Every line that contains "mill" must be located and copied from the data.
** STORED DATA follows **
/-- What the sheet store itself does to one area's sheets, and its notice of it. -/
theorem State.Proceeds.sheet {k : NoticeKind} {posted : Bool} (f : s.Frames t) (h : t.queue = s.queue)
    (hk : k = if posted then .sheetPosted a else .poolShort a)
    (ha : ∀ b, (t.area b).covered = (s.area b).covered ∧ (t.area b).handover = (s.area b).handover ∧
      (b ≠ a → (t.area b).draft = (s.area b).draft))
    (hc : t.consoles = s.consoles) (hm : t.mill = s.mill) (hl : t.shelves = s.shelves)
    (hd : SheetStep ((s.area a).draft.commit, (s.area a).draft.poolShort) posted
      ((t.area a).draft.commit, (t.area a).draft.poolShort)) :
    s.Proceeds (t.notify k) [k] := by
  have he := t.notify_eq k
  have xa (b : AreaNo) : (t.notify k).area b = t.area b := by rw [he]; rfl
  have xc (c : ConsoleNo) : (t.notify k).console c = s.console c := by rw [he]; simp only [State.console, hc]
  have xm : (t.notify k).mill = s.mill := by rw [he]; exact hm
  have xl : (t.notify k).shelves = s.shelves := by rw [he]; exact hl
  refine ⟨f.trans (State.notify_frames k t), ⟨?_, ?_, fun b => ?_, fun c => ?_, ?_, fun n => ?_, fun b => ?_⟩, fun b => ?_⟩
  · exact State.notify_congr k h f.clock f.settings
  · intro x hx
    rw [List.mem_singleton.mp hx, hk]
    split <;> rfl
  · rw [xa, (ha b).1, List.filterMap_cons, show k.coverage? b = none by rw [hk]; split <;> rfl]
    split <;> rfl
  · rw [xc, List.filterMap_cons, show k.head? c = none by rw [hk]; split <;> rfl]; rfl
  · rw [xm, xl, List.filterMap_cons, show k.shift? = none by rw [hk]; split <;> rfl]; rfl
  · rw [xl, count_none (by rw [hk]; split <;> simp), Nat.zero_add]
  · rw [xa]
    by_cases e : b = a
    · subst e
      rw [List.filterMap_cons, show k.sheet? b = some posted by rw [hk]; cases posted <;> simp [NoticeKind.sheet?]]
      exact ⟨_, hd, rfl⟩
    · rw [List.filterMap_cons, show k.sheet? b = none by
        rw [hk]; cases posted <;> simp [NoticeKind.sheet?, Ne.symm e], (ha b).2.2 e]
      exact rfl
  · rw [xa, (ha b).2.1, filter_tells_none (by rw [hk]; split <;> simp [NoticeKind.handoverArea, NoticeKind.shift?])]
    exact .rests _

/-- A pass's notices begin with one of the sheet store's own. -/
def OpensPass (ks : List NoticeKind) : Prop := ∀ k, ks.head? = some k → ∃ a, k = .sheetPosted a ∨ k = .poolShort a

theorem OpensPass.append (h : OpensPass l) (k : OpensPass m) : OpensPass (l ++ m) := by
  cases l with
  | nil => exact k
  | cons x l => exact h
** End of STORED DATA **
> OUTPUT FOR THIS TASK:
    (hc : t.consoles = s.consoles) (hm : t.mill = s.mill) (hl : t.shelves = s.shelves)
  have xm : (t.notify k).mill = s.mill := by rw [he]; exact hm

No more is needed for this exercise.